── Records supplied

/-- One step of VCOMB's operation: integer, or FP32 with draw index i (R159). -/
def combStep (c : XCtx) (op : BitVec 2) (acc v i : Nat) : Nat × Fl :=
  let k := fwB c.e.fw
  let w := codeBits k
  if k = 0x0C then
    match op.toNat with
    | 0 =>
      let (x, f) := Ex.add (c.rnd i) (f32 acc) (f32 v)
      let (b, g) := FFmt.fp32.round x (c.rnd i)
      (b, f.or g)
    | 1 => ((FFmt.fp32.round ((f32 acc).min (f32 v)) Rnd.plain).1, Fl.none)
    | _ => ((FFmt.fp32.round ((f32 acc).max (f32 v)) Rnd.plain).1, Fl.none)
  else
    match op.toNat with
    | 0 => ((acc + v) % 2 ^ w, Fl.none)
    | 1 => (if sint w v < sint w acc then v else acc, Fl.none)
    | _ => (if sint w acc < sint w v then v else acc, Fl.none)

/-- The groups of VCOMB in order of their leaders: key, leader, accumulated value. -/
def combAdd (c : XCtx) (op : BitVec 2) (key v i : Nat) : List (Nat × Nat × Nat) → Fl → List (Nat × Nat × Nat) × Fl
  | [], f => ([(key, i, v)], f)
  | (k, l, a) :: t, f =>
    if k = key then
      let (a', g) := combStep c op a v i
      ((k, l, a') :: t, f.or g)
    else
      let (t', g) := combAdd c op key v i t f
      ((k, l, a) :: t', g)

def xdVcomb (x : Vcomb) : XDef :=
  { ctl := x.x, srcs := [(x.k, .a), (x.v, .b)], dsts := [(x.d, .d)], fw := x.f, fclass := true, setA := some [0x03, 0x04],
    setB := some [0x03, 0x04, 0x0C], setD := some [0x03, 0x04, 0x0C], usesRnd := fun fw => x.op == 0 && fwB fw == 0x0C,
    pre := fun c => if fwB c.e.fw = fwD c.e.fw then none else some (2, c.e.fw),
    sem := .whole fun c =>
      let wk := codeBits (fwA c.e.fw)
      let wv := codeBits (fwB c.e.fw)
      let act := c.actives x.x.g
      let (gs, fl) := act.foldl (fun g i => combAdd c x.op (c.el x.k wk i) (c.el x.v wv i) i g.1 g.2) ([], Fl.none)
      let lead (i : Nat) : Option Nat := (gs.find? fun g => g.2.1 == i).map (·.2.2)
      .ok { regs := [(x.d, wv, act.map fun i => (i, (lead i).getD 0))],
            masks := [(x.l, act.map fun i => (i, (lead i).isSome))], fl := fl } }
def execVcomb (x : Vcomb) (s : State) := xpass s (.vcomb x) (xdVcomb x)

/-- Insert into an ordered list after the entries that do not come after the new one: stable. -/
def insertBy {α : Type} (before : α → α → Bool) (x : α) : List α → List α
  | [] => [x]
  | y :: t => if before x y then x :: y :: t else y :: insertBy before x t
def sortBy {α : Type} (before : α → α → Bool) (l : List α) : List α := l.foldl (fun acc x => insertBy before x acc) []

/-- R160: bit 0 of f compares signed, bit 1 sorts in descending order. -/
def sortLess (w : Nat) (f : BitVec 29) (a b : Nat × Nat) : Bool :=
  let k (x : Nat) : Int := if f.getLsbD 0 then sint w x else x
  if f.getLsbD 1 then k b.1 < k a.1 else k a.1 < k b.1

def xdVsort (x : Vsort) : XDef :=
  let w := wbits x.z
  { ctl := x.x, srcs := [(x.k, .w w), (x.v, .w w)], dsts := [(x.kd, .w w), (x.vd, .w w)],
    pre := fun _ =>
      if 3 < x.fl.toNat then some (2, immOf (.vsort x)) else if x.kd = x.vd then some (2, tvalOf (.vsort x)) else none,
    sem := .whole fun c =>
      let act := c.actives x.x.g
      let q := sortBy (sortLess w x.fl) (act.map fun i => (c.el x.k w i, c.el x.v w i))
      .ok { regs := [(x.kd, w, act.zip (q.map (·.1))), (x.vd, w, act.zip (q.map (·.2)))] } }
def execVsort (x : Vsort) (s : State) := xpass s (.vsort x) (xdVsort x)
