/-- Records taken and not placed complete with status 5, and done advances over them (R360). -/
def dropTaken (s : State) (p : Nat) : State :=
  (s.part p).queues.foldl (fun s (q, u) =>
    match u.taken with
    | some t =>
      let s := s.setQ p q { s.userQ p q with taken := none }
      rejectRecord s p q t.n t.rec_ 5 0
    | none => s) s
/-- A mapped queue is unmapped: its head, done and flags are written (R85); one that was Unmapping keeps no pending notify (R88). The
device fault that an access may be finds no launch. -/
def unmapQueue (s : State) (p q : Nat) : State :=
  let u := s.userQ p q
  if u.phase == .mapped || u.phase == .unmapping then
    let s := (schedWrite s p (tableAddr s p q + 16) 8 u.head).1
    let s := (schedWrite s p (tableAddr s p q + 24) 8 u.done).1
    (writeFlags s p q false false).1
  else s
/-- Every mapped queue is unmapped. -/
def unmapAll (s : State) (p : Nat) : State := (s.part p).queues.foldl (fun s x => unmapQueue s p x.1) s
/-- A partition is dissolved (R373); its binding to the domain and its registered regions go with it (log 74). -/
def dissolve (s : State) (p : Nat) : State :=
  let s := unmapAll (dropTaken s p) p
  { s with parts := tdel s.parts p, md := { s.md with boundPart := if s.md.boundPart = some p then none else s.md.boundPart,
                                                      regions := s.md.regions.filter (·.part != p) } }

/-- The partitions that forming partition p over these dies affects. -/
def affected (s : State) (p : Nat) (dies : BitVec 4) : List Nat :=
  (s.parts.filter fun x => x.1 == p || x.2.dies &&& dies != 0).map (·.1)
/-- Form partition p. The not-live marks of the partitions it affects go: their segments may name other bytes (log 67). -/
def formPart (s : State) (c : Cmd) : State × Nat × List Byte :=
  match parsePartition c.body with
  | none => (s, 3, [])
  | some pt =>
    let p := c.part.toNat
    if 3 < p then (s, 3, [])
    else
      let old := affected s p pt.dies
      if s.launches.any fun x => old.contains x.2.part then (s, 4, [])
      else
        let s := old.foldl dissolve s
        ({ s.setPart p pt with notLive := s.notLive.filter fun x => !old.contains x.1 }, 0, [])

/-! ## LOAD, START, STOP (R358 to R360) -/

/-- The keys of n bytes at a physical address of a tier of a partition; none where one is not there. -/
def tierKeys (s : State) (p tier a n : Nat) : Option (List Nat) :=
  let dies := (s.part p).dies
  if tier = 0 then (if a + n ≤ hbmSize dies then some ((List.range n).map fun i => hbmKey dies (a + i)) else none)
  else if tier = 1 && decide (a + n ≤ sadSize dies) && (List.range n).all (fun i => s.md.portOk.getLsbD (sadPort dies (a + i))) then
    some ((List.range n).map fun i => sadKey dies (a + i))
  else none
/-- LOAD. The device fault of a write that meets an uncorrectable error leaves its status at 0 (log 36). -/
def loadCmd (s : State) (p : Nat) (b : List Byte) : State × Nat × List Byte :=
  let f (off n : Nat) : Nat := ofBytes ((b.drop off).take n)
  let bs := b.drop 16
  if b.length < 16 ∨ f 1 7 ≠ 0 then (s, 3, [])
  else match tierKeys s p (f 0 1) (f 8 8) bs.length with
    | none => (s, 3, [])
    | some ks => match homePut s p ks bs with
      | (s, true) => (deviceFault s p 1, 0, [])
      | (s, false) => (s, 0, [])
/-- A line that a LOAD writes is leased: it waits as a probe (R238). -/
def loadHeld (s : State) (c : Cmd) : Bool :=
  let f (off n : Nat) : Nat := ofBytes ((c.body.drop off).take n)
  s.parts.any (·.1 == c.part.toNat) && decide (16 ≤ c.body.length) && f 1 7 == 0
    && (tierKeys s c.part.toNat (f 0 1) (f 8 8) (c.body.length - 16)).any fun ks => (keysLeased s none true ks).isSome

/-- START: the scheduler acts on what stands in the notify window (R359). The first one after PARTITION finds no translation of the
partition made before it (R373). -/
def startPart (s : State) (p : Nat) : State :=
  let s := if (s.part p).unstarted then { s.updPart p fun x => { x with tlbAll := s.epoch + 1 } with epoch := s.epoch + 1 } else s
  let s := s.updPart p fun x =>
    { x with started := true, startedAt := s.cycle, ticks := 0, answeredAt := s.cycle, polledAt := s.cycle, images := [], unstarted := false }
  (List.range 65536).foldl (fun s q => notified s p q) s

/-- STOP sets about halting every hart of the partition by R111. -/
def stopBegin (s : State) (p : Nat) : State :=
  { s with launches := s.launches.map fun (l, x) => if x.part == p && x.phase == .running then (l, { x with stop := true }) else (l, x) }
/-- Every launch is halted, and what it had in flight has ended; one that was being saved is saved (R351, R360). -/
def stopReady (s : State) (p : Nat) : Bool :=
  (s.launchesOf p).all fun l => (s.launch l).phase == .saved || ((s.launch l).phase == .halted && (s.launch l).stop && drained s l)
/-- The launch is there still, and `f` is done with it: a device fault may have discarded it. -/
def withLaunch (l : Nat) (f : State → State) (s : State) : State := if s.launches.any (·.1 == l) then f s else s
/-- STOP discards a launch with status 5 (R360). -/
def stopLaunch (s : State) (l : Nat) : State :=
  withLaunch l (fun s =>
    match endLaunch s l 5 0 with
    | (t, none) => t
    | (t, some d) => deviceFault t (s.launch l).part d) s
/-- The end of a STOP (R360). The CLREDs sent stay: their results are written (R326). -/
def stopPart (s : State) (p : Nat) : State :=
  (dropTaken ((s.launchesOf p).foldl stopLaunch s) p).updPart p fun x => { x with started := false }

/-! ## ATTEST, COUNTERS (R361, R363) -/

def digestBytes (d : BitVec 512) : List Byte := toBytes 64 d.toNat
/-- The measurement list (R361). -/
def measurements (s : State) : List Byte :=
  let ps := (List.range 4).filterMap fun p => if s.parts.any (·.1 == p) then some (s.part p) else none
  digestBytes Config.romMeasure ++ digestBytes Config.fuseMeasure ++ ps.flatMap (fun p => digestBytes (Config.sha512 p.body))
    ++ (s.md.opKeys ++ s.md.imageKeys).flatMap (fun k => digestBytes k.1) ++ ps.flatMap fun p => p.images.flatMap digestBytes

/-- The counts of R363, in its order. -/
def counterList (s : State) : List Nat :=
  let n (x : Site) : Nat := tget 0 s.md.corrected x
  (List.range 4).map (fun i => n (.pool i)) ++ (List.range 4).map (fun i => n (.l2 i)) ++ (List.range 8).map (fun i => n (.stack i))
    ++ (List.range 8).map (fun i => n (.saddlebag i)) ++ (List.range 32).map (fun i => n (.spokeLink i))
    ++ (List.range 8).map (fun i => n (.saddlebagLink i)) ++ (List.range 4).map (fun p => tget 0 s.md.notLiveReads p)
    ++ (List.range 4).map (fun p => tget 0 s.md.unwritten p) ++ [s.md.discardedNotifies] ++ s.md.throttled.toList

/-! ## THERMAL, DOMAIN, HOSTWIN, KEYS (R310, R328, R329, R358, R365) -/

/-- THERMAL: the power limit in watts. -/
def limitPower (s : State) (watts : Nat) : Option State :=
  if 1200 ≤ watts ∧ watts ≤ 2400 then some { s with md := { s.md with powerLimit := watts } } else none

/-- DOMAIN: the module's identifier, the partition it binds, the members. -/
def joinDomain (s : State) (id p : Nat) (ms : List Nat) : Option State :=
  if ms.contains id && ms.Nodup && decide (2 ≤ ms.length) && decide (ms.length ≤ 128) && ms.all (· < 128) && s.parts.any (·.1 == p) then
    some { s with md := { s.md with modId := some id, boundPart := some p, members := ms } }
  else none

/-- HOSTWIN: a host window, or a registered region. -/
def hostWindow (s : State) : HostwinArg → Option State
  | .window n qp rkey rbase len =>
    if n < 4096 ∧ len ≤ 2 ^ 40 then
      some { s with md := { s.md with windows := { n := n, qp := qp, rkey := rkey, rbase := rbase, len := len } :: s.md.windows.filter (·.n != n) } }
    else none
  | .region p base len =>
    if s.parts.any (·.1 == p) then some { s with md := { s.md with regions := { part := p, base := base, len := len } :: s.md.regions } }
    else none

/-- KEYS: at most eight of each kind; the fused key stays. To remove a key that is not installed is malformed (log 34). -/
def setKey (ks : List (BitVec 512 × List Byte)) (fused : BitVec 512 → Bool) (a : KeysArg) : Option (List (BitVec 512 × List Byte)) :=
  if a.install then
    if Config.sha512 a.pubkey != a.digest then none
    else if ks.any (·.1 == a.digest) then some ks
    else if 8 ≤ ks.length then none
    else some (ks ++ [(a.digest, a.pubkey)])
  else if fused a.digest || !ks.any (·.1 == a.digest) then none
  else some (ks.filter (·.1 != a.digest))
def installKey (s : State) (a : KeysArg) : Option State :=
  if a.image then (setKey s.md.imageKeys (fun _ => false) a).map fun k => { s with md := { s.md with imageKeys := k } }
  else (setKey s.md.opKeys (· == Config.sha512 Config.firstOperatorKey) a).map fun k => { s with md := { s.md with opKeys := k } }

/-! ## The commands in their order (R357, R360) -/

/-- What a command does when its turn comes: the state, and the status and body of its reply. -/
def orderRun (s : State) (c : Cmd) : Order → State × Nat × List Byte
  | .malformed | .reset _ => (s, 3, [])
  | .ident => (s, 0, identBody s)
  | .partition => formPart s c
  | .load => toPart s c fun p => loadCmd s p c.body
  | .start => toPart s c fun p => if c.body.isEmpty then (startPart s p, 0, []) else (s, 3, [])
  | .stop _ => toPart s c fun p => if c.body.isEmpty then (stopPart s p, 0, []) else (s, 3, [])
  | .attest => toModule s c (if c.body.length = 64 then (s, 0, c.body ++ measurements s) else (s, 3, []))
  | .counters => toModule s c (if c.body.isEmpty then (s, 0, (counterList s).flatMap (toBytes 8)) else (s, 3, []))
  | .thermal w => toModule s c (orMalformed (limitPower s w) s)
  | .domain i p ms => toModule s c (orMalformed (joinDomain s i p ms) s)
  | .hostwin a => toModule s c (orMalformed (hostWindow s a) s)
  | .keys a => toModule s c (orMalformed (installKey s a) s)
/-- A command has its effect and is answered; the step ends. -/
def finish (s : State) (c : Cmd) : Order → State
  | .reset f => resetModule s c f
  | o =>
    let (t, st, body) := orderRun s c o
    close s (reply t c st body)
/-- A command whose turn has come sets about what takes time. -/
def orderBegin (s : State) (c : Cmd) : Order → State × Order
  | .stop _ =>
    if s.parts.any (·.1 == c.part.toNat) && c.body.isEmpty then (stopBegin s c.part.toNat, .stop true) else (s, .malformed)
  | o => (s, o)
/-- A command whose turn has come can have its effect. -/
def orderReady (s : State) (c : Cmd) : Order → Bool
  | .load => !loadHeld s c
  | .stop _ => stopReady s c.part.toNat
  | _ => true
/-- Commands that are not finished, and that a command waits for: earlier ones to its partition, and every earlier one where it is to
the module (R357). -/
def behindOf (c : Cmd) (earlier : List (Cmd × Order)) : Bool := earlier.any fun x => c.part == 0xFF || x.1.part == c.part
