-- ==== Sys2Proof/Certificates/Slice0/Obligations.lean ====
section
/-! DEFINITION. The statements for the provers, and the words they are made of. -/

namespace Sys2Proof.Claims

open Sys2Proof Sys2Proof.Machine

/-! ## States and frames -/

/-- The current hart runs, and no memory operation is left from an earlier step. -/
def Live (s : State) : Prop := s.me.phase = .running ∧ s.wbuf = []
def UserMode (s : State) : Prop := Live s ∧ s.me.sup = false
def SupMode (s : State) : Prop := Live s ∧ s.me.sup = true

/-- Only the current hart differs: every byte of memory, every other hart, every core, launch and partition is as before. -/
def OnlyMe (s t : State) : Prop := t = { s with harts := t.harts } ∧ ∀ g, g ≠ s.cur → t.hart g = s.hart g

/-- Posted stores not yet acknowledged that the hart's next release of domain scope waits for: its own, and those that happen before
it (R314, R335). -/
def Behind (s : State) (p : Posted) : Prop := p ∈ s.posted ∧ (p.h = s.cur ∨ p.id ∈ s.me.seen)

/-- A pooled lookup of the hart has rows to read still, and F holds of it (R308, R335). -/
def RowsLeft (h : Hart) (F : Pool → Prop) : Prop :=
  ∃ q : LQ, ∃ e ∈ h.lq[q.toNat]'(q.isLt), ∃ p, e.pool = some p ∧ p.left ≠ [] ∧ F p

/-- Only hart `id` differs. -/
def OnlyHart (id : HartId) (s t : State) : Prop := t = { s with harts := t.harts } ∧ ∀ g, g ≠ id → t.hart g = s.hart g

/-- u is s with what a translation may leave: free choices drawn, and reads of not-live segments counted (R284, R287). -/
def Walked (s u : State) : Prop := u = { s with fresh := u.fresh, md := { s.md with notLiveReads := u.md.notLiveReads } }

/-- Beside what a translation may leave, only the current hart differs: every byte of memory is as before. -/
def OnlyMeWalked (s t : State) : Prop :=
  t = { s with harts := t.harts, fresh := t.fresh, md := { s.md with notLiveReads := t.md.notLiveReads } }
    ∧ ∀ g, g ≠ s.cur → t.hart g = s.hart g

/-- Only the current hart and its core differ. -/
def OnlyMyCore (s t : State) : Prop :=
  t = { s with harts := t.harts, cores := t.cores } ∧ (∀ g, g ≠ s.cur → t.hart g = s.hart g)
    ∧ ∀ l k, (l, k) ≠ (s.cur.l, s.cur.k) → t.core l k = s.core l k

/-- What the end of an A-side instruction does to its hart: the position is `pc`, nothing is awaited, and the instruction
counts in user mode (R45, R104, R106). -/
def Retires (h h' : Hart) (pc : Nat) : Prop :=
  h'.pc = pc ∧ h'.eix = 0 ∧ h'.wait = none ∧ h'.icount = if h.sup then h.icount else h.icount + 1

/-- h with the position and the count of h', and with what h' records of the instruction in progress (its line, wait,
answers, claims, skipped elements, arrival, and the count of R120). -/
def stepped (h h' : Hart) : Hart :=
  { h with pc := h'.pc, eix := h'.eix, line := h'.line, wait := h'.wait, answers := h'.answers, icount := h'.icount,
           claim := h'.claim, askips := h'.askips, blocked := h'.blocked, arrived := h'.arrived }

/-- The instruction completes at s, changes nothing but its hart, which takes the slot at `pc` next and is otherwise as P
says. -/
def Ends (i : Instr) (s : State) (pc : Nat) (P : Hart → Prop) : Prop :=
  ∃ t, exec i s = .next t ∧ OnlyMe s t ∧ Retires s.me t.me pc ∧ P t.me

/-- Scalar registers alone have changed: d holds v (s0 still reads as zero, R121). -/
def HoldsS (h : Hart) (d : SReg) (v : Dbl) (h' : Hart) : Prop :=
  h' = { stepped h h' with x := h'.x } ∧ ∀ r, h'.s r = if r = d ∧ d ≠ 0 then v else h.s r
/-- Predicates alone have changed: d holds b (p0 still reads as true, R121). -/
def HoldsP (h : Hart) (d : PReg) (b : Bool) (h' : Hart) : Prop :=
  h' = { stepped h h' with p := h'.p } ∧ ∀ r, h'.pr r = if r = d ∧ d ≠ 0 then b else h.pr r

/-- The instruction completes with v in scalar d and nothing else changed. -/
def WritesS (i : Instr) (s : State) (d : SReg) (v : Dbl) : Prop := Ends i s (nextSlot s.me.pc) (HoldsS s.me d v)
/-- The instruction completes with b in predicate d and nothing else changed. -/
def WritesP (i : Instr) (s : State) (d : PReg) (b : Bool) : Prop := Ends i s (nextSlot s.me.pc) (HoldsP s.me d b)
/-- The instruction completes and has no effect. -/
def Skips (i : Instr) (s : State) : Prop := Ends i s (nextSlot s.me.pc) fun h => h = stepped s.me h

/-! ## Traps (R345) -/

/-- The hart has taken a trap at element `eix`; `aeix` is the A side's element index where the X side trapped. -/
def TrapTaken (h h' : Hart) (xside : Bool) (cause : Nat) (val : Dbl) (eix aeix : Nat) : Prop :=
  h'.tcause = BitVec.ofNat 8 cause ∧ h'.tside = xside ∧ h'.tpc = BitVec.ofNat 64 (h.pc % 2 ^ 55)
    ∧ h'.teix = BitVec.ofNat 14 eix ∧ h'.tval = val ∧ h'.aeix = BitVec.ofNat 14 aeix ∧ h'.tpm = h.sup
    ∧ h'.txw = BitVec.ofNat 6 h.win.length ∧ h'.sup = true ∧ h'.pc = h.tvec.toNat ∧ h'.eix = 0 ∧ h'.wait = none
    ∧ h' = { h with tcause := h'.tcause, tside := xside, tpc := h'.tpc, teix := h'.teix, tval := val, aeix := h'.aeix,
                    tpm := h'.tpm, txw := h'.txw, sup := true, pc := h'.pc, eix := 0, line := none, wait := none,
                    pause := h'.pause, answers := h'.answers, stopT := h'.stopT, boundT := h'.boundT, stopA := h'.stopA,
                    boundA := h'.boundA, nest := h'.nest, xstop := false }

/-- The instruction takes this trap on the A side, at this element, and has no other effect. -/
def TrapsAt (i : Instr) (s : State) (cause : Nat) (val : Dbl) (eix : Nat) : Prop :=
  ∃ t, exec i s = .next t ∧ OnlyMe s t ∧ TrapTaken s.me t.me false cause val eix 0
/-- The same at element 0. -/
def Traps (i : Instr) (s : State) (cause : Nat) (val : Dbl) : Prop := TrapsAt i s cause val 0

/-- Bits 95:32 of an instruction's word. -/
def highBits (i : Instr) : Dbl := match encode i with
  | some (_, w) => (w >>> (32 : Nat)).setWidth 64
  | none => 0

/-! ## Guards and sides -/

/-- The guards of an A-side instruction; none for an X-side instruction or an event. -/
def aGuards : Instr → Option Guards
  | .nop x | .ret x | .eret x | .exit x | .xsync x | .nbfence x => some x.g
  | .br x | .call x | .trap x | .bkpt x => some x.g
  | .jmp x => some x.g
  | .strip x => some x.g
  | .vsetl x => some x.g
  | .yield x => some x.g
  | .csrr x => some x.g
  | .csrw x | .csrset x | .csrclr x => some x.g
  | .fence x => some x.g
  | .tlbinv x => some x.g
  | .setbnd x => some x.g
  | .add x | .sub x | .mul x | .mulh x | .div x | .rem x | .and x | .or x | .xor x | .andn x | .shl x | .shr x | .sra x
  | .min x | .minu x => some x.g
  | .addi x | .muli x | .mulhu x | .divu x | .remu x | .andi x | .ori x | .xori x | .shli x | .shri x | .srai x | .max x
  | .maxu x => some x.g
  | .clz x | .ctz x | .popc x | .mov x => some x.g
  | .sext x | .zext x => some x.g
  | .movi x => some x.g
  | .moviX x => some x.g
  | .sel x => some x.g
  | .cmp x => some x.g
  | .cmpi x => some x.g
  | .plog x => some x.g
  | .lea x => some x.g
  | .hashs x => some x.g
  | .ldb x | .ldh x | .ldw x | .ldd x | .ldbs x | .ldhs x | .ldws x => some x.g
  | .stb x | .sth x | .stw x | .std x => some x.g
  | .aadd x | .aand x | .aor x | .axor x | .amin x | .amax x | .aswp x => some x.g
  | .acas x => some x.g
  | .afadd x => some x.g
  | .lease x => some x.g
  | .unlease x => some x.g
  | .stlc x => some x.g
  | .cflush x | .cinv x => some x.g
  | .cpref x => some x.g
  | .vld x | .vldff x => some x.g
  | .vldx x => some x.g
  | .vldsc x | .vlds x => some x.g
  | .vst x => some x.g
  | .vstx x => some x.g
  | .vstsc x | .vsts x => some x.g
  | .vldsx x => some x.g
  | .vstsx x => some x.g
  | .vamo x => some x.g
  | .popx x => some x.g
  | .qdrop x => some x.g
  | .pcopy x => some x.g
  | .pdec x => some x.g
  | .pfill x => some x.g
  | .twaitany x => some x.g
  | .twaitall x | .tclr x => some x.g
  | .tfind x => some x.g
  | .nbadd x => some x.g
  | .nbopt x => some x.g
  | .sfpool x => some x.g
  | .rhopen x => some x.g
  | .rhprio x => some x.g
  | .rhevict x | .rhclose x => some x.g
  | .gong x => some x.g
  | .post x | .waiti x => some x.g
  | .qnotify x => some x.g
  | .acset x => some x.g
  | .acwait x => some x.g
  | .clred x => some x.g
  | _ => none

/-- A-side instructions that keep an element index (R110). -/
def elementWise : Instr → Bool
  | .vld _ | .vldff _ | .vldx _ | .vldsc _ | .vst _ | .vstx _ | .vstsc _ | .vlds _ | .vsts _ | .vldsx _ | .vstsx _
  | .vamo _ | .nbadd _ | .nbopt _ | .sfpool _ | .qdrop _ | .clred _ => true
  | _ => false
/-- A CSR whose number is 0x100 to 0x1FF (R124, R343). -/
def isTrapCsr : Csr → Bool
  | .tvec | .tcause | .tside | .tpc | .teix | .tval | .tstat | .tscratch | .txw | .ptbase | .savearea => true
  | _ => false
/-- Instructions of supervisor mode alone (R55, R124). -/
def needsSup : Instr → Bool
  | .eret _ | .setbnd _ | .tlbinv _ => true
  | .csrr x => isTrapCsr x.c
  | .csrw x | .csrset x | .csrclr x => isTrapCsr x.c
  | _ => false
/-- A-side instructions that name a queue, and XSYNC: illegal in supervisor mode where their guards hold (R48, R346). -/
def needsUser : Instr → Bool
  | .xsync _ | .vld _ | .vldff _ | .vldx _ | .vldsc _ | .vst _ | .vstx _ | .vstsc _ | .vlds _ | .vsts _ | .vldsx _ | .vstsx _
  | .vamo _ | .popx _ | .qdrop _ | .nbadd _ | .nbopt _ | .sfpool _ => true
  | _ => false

────

Exercise details:
Reproduce exactly the lines above from the line with "let (x, f) := Ex.add" to the line with "let (gs, fl)", including both, and add nothing.

Output below:
      let (x, f) := Ex.add (c.rnd i) (f32 acc) (f32 v)
      let (b, g) := FFmt.fp32.round x (c.rnd i)
      (b, f.or g)
    | 1 => ((FFmt.fp32.round ((f32 acc).min (f32 v)) Rnd.plain).1, Fl.none)
    | _ => ((FFmt.fp32.round ((f32 acc).max (f32 v)) Rnd.plain).1, Fl.none)
  else
    match op.toNat with
    | 0 => ((acc + v) % 2 ^ w, Fl.none)
    | 1 => (if sint w v < sint w acc then v else acc, Fl.none)
    | _ => (if sint w acc < sint w v then v else acc, Fl.none)

/-- The groups of VCOMB in order of their leaders: key, leader, accumulated value. -/
def combAdd (c : XCtx) (op : BitVec 2) (key v i : Nat) : List (Nat × Nat × Nat) → Fl → List (Nat × Nat × Nat) × Fl
  | [], f => ([(key, i, v)], f)
  | (k, l, a) :: t, f =>
    if k = key then
      let (a', g) := combStep c op a v i
      ((k, l, a') :: t, f.or g)
    else
      let (t', g) := combAdd c op key v i t f
      ((k, l, a) :: t', g)

def xdVcomb (x : Vcomb) : XDef :=
  { ctl := x.x, srcs := [(x.k, .a), (x.v, .b)], dsts := [(x.d, .d)], fw := x.f, fclass := true, setA := some [0x03, 0x04],
    setB := some [0x03, 0x04, 0x0C], setD := some [0x03, 0x04, 0x0C], usesRnd := fun fw => x.op == 0 && fwB fw == 0x0C,
    pre := fun c => if fwB c.e.fw = fwD c.e.fw then none else some (2, c.e.fw),
    sem := .whole fun c =>
      let wk := codeBits (fwA c.e.fw)
      let wv := codeBits (fwB c.e.fw)
      let act := c.actives x.x.g
      let (gs, fl) := act.foldl (fun g i => combAdd c x.op (c.el x.k wk i) (c.el x.v wv i) i g.1 g.2) ([], Fl.none)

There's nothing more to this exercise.